WHAT YOU ARE ASKED TO DO: Look in the material below for the line with "rw [if_neg (ne" and the line with "if_neg (nem _ _ (by decide) (by decide))]", then set down exactly those two lines and all lines between, nothing more.

EXERCISE INPUTS:
#####

-- ==== Sys2Proof/Laws/Exec.lean ====
section
/-! SUPPORT. RD and WR through their one operation each, and the decoding of a write's command word. -/

namespace Sys2Proof.Machine

variable {off : BitVec 8} {data : Word} {be : BitVec 4} {s : State}

/-- An aligned read out of reset. -/
theorem exec_rd (ha : aligned off = true) (hr : s.rstN = true) :
    exec (.rd off) s = .next (s.setRdata (busRead off s)) := by
  simp only [exec, execRd, ha, hr, if_true, Bool.true_eq_false, if_false]

/-- An aligned read in reset. -/
theorem exec_rd_low (ha : aligned off = true) (hr : s.rstN = false) :
    exec (.rd off) s = .next (s.setRdata 0) := by
  simp only [exec, execRd, ha, hr, Bool.false_eq_true, Bool.true_eq_false, if_false]

/-- An aligned write out of reset. -/
theorem exec_wr (ha : aligned off = true) (hr : s.rstN = true) :
    exec (.wr off data be) s = .next (busWrite off data be s) := by
  simp only [exec, execWr, ha, hr, if_true, Bool.true_eq_false, if_false]

/-- An aligned write in reset. -/
theorem exec_wr_low (ha : aligned off = true) (hr : s.rstN = false) :
    exec (.wr off data be) s = .next s := by
  simp only [exec, execWr, ha, hr, Bool.false_eq_true, Bool.true_eq_false, if_false]

/-- The shape of an aligned offset. -/
theorem aligned_eq (ha : aligned off = true) : ∃ k, k < 64 ∧ off = BitVec.ofNat 8 (4 * k) :=
  ⟨off.toNat / 4, by omega, by revert off; decide⟩

/-- The high and the low part of a command word, as numbers. -/
theorem commandWord_toNat (d : Word) :
    (d.extractLsb' 4 28).toNat = d.toNat / 16 ∧ (d.extractLsb' 0 4).toNat = d.toNat % 16 := by
  constructor <;> simp only [BitVec.extractLsb'_toNat, Nat.shiftRight_eq_div_pow] <;> omega

/-- A command word is its two fields. -/
theorem commandWord_split (d : Word) : (d.extractLsb' 4 28 ++ d.extractLsb' 0 4 : Word) = d := by
  apply BitVec.eq_of_getLsbD_eq
  intro i hi
  rw [BitVec.getLsbD_append]
  split
  · simp [*]
  · simp [show i - 4 < 28 by omega, show 4 + (i - 4) = i by omega]

/-- A word with a bit of 31:4 set is the default ILLEGAL row's. -/
theorem decodeCommand_reserved {d : Word} (h : d.extractLsb' 4 28 ≠ 0) :
    decodeCommand d = .illegalWord (d.extractLsb' 0 4) (d.extractLsb' 4 28) := by
  have ne : ∀ c : Word, c.extractLsb' 4 28 = 0 → d ≠ c := by rintro c hc rfl; exact h hc
  have nem : ∀ c m : Word, c.extractLsb' 4 28 = 0 → m.extractLsb' 4 28 = BitVec.allOnes 28 → d &&& m ≠ c := by
    intro c m hc hm he
    have := BitVec.extractLsb'_and (x := d) (y := m) (start := 4) (len := 28)
    rw [he, hc, hm, BitVec.and_allOnes] at this
    exact h this.symm
  unfold decodeCommand
  rw [if_neg (ne _ (by decide)), if_neg (ne _ (by decide)), if_neg (ne _ (by decide)), if_neg (ne _ (by decide)),
    if_neg (ne _ (by decide)), if_neg (ne _ (by decide)), if_neg (nem _ _ (by decide) (by decide)),
    if_neg (nem _ _ (by decide) (by decide))]

/-- The table's decoder and `DecodeCmd` name the same operation. -/
theorem decodeCommand_op (d : Word) : (decodeCommand d).op = some (decodeOp d) := by
  by_cases hr : d.extractLsb' 4 28 = 0
  · have small : ∀ x : BitVec 4, (decodeCommand (0#28 ++ x)).op = some (decodeOp (0#28 ++ x)) := by decide
    have hd := commandWord_split d
    rw [hr] at hd
    exact hd ▸ small (d.extractLsb' 0 4)
  · rw [decodeCommand_reserved hr, decodeOp, if_pos hr]
    rfl

/-- `DecodeCmd` on the word's number. -/
theorem decodeOp_toNat (d : Word) : decodeOp d =
    if 16 ≤ d.toNat then .illegal
    else match d.toNat with
      | 0x0 => .nop
      | 0x1 => .generate
      | 0x2 => .generateSeed
      | 0x3 => .parse
      | 0x4 => .clear
      | 0x5 => .zeroize
      | _ => .illegal := by
  obtain ⟨h1, h2⟩ := commandWord_toNat d
  have hz : d.extractLsb' 4 28 = 0 ↔ d.toNat / 16 = 0 := by
    rw [← BitVec.toNat_inj, h1]; rfl
  unfold decodeOp
  split
  · rename_i h; rw [if_pos (by have := mt hz.2 h; omega)]
  · rename_i h
    have : d.toNat / 16 = 0 := hz.1 (by simpa using h)
    rw [if_neg (by omega), h2, Nat.mod_eq_of_lt (by omega)] <;> rfl

end Sys2Proof.Machine
end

#####

RESULT:
  rw [if_neg (ne _ (by decide)), if_neg (ne _ (by decide)), if_neg (ne _ (by decide)), if_neg (ne _ (by decide)),
    if_neg (ne _ (by decide)), if_neg (ne _ (by decide)), if_neg (nem _ _ (by decide) (by decide)),
    if_neg (nem _ _ (by decide) (by decide))]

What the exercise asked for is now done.